Required action → After locating the line with "not stopped. -/" in the data that follows, return it and every later line exactly, up to and including the line with "raiseAs .outside t".

** Opening Input records block **

-- ==== Sys2Proof/Machine/ThallusEvents.lean ====
section
/-! DEFINITION. The events of a thallus: stops and deadlines (R122, R124), replies (R114), ends of stalls, fences,
ranges, waits and stages (R49, R112, R117–R120), and the ends of what its fronds do (R66, R71, R72, R76). -/

namespace Sys2Proof.Machine

/-- The word at the program counter. -/
def wordHere (th : Thallus) : Word := th.istore.getD (th.pc.toNat / 8) 0

/-- A thallus that runs a stage and has not stopped. -/
def active (m : Mod) (t : Nat) : Bool := decide (m.thState t = thRunning ∨ m.thState t = thWaiting)

/-- True where a thallus has to stop with code 6: a thallus of its stage has stopped by an exception, or its launch
stops (R124, R182, R183). -/
def mustStop (m : Mod) (t : Nat) : Bool :=
  ((stageMates m t).any fun u => m.thState u = thStopped) ||
  (match (m.thallus t).launch with
   | none => false
   | some key => ((m.launch? key).map (·.stopping)).getD false)

def execStageStop (t : Fin 1200) (s : State) : Result := done (.look fun m =>
  onlyIf (mustStop m t && !inRefill (m.thallus t)) (fault t exStopped (wordHere (m.thallus t)) 0)) s

/-- A deadline expiry of the instruction at the program counter (R122, R123): it names the counter that a wait is for,
and no address otherwise. -/
def deadlineFault (t : Nat) : Act := .look fun m =>
  let th := m.thallus t
  raiseAs .outside t exDeadline th.pc (wordHere th) 0 (BitVec.ofNat 64 ((th.wait.map (·.counter)).getD 0))

/-- The stage deadline (R122): a waiting thallus raises at once, a running one at its next boundary. -/
def execStageDeadlineExpiry (t : Fin 1200) (s : State) : Result := done (.look fun m =>
  let th := m.thallus t
  onlyIf (m.passed (th.ctx.getD 6 0) && !inRefill th && !asleep m (gsorusOf t)) (deadlineFault t)) s

/-- A refill is two bursts of the thallus's chamber, admitted as any access is (R203), and follows the write-back of the
same line (R118). -/
def execNearCacheRefillDone (t : Fin 1200) (e : Ecc) (s : State) : Result := done (.look fun m =>
  match (m.thallus t).block with
  | some (.miss a ..) =>
    onlyIf (active m t && !writingBack m t a && unitMay m (chamberOf m t) (a / 64 * 64) 64 2 (dieOf t)) (acts [
      unitAdmit (chamberOf m t) (a / 64 * 64) 2 (dieOf t), refill t e])
  | _ => .nop) s

/-- The reply of an XLD or XAMO (R112, R114): it writes rd, or its failed status is handled by STAT; an instruction
that waited for rd may issue from then on. -/
def takeReply (t : Nat) (r : Reply) : Act := acts [
  .look fun m => .upd (.replies (m.replies.filter fun x => !decide (x.t = t ∧ x.tag = r.tag))),
  modThallus t fun th => { th with waitRd := th.waitRd.filter fun x => x.2 ≠ r.tag },
  if r.status = stOk then modThallus t fun th => th.sset r.rd.toNat r.data
  else if r.stat then modThallus t fun th =>
    { th.sset r.rd.toNat 0 with ctx := noteXerr th.ctx r.status r.addr }
  else raiseLate t (statusException r.status) r.pc r.word r.status r.addr]

def execXldReply (t : Fin 1200) (tag : BitVec 32) (s : State) : Result := done (.look fun m =>
  match m.replies.find? (fun r : Reply => decide (r.t = t.val ∧ r.tag = tag)) with
  | none => .nop
  | some r => if asleep m (gsorusOf t) then wakeReq (gsorusOf t) m.now else takeReply t r) s

def execIssueStallEnd (t : Fin 1200) (e : Env) (s : State) : Result := done (issueHeld t e) s

/-- An instruction that blocked issue completes. -/
def unblock (t : Nat) : Act := commit t fun x => { x with block := none }

def execFenceComplete (t : Fin 1200) (s : State) : Result := done (.look fun m =>
  match (m.thallus t).block with
  | some .fenceL => onlyIf (!localPending m t) (unblock t)
  | some .fenceF => onlyIf (!remotePending m t) (unblock t)
  | _ => .nop) s

/-- ACQ and FLUSH complete when each write-back of their range has been acknowledged (R119). -/
def execRangeOpComplete (t : Fin 1200) (s : State) : Result := done (.look fun m =>
  match (m.thallus t).block with
  | some (.range _ base len) => onlyIf (!rangePending m t base len) (unblock t)
  | _ => .nop) s

/-- Everything before END has completed (R120). -/
def allBefore (m : Mod) (t : Nat) : Bool :=
  !localPending m t && !remotePending m t && !frondPending (m.thallus t)

/-- END (R120): once every earlier instruction has completed, the near cache is flushed; once its write-backs are
acknowledged, the thallus reports to its scheduler and is idle. -/
def execStageEndReport (t : Fin 1200) (s : State) : Result := done (.look fun m =>
  match (m.thallus t).block with
  | some .ending => onlyIf (allBefore m t) (acts [
      nearClean t (fun _ l => decide (l.dirty ≠ 0)) false,
      .look fun m => onlyIf (!rangePending m t 0 0x10000) (acts [
        modThallus t fun x => { x with block := none, held := none, launch := none },
        setThState t thIdle,
        setF (thReg t) CD_THALLUS_STATE_CHAMBER_VALID 0,
        clockGate (gsorusOf t)])])
  | _ => .nop) s

/-- The notification of a wait reaches a running sorus (R49, R50). -/
def execWaitSatisfied (t : Fin 1200) (s : State) : Result := done (.look fun m =>
  match (m.thallus t).wait with
  | none => .nop
  | some x => onlyIf ((x.notified || m.met x.counter x.target) && !asleep m (gsorusOf t)) (endWait t 0)) s

/-- The deadline of a WAITC has passed first, or the stage's, which counts whatever DX says (R117, R122). -/
def execWaitDeadline (t : Fin 1200) (s : State) : Result := done (.look fun m =>
  let th := m.thallus t
  match th.wait with
  | none => .nop
  | some x =>
    if asleep m (gsorusOf t) ∨ x.notified ∨ m.met x.counter x.target then .nop
    else if m.passed (th.ctx.getD 6 0) then deadlineFault t
    else if !m.passed x.deadline then .nop
    else if x.dx then endWait t 1
    else fault t exDeadline (wordHere th) (BitVec.ofNat 64 x.counter)) s

/-! ### Fronds -/

/-- A change to a frond, then the instruction that waited issues. -/
def frondEvent (t fr : Nat) (e : Env) (cond : Frond → Bool) (f : Frond → Frond) (more : Act) : Act := .look fun m =>
  let x := (m.thallus t).frond fr
  onlyIf (cond x) (acts [modThallus t (fun th => th.setFrond fr (f (th.frond fr))), more, issueHeld t e])

/-- A shadow fill writes its last column (R66). -/
def execFillComplete (t : Fin 1200) (fr : Fin 4) (e : Env) (s : State) : Result :=
  done (frondEvent t fr e (fun x => x.fill.isSome)
    (fun x => { x with shadow := x.fill.getD x.shadow, fill := none }) .nop) s

/-- The accumulator of a matrix instruction is complete (R72); the last one counts the instruction (R85). -/
def execAccumulatorComplete (t : Fin 1200) (fr : Fin 4) (acc : Fin 4) (e : Env) (s : State) : Result :=
  done (.look fun m =>
    let x := (m.thallus t).frond fr
    match x.incomplete.find? (fun i : Nat => decide (i % 4 = acc.val)) with
    | none => .nop
    | some i => frondEvent t fr e (fun _ => true) (fun x => { x with incomplete := x.incomplete.erase i })
        (onlyIf (decide (4 ≤ i)) (countMma t))) s

def execDrainComplete (t : Fin 1200) (fr : Fin 4) (e : Env) (s : State) : Result :=
  done (frondEvent t fr e (fun x => x.draining) (fun x => { x with draining := false }) .nop) s

/-- The issue period of the matrix instruction on a frond ends and frees all its fronds (R67, R71). -/
def execIssuePeriodEnd (t : Fin 1200) (fr : Fin 4) (e : Env) (s : State) : Result := done (.look fun m =>
  let x := (m.thallus t).frond fr
  let mode := x.mode.getD 0
  onlyIf x.busy (acts [
    modThallus t (fun th => (frondsOf mode (if mode = 1 then fr / 2 else fr)).foldl
      (fun th f => th.setFrond f { th.frond f with busy := false }) th),
    issueHeld t e])) s

end Sys2Proof.Machine
end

** Closing Input records block **

Answer box →
/-- A thallus that runs a stage and has not stopped. -/
def active (m : Mod) (t : Nat) : Bool := decide (m.thState t = thRunning ∨ m.thState t = thWaiting)

/-- True where a thallus has to stop with code 6: a thallus of its stage has stopped by an exception, or its launch
stops (R124, R182, R183). -/
def mustStop (m : Mod) (t : Nat) : Bool :=
  ((stageMates m t).any fun u => m.thState u = thStopped) ||
  (match (m.thallus t).launch with
   | none => false
   | some key => ((m.launch? key).map (·.stopping)).getD false)

def execStageStop (t : Fin 1200) (s : State) : Result := done (.look fun m =>
  onlyIf (mustStop m t && !inRefill (m.thallus t)) (fault t exStopped (wordHere (m.thallus t)) 0)) s

/-- A deadline expiry of the instruction at the program counter (R122, R123): it names the counter that a wait is for,
and no address otherwise. -/
def deadlineFault (t : Nat) : Act := .look fun m =>
  let th := m.thallus t
  raiseAs .outside t exDeadline th.pc (wordHere th) 0 (BitVec.ofNat 64 ((th.wait.map (·.counter)).getD 0))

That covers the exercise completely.